WHAT IS NEEDED: Going line by line through the data below, report how many lines include the word "looked", with nothing added.
(INPUT DATA Opens)
-- ==== Sys2Proof/Certificates/Slice0/Obligations.lean ====
section
/-! DEFINITION. The statements for the provers. Each docstring names the rules of spec/ it formalises. -/

open Sys2Proof Sys2Proof.Machine

/-! ## Encodings -/

/-- R80: "answers one of the six mnemonics or illegal". -/
def Obligations.CommandWordsDecodeExactly : Prop :=
  decodeCommand 0x00000001#32 = .ok .encS ∧ decodeCommand 0x00000011#32 = .ok .encU ∧
  decodeCommand 0x00000002#32 = .ok .decS ∧ decodeCommand 0x00000012#32 = .ok .decU ∧
  decodeCommand 0x00000003#32 = .ok .szp ∧ decodeCommand 0x00000004#32 = .ok .szw ∧
  ∀ w : Word, w ≠ 0x00000001#32 → w ≠ 0x00000011#32 → w ≠ 0x00000002#32 → w ≠ 0x00000012#32 →
    w ≠ 0x00000003#32 → w ≠ 0x00000004#32 → decodeCommand w = .error (.illegalCommand w)

/-- R86, R87, R88: lane `j` of a tag byte is its bits 2j+1 : 2j, read as a number, and the number selects the record. -/
def Obligations.TagLaneSelectsRecord : Prop :=
  ∀ (b : Byte) (rest : List Byte) (j : Nat), j < 4 →
    decodeBytes (.lane j) (b :: rest) =
      .ok (if b.toNat / 4 ^ j % 4 = 0 then Instr.tCom
           else if b.toNat / 4 ^ j % 4 = 1 then Instr.tS8
           else if b.toNat / 4 ^ j % 4 = 2 then Instr.tS16
           else Instr.tS32, rest)

/-- R80, R88: every instruction decodes from its encoding, a record from every lane. -/
def Obligations.InstructionsDecodeBack : Prop :=
  ∀ (i : Instr) (j : Nat) (rest : List Byte), i.wellFormed = true → j < 4 →
    decodeBytes (i.place j) (encodeBytes i j ++ rest) = .ok (i, rest)

/-- R83 to R91: a well-formed stream parses back from its bytes, whatever stands after them, with every header, tag and
payload. -/
def Obligations.StreamParsesBack : Prop :=
  ∀ (st : Stream) (rest : List Byte), st.wellFormed = true →
    parseStream st.recs.length (emitStream st ++ rest) = .ok (st, rest)

/-- R97 (e): bytes after the end of the residual region are never looked at. -/
def Obligations.ParsingStopsAtLastPayload : Prop :=
  ∀ (n : Nat) (bs rest extra : List Byte) (st : Stream), parseStream n bs = .ok (st, rest) →
    parseStream n (bs ++ extra) = .ok (st, rest ++ extra)

/-- R97 (a): the padding bits of the last tag byte are not looked at. The tag region differs at most in lanes of elements
that do not exist. -/
def Obligations.PaddingLanesIgnored : Prop :=
  ∀ (n : Nat) (region region' : List Byte),
    (∀ i, i < n → (region.getD (i / 4) 0#8).toNat / 4 ^ (i % 4) % 4 = (region'.getD (i / 4) 0#8).toNat / 4 ^ (i % 4) % 4) →
    unpackTags n region = unpackTags n region'

/-- R200: every byte sequence of at least maxPrecodedSize(N) bytes is a stream of N elements and decodes to N words. -/
def Obligations.DecoderIsTotal : Prop :=
  ∀ (n : Nat) (bs : List Byte), 0 < n → 4 + tagBytes n + 4 * n ≤ bs.length →
    ∃ ws, decodeList n bs = some ws ∧ ws.length = n

/-! ## Arithmetic and classification -/

/-- R110, R111, R112: BitCast is a bijection between words and the integers from -2^31 to 2^31 - 1. -/
def Obligations.BitCastIsBijection : Prop :=
  (∀ u : Word, toUnsigned (toSigned u) = u ∧ -2147483648 ≤ toSigned u ∧ toSigned u ≤ 2147483647) ∧
  ∀ z : Int, -2147483648 ≤ z → z ≤ 2147483647 → toSigned (toUnsigned z) = z

/-- R113: both operations wrap modulo 2^32, the signed reading of the operands does not reach the result, and addition undoes
subtraction. -/
def Obligations.WrappingDeltaRestores : Prop :=
  ∀ prev cur : Word,
    (deltaOf prev cur).toNat = (cur.toNat + 2 ^ 32 - prev.toNat) % 2 ^ 32 ∧
    (accumulated prev cur).toNat = (prev.toNat + cur.toNat) % 2 ^ 32 ∧
    deltaOf prev cur = toUnsigned (toSigned cur - toSigned prev) ∧
    accumulated prev (deltaOf prev cur) = cur

/-- R114: the range tests are signed comparisons; each says that the high bits are all equal, and that sign extension of the
low bytes gives the delta. -/
def Obligations.RangeTestsAreSignExtension : Prop :=
  ∀ d : Word,
    (fits8 d = true ↔ -128 ≤ d.toInt ∧ d.toInt ≤ 127) ∧
    (fits8 d = true ↔ d >>> 7 = 0#32 ∨ d >>> 7 = 0x1FFFFFF#32) ∧
    (fits8 d = true ↔ sext8 (d.toNat % 256) = d) ∧
    (fits16 d = true ↔ -32768 ≤ d.toInt ∧ d.toInt ≤ 32767) ∧
    (fits16 d = true ↔ d >>> 15 = 0#32 ∨ d >>> 15 = 0x1FFFF#32) ∧
    (fits16 d = true ↔ sext16 (d.toNat % 65536) = d) ∧
    (fits8 d = true → fits16 d = true)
(INPUT DATA Closes)
ANSWER SPACE: 2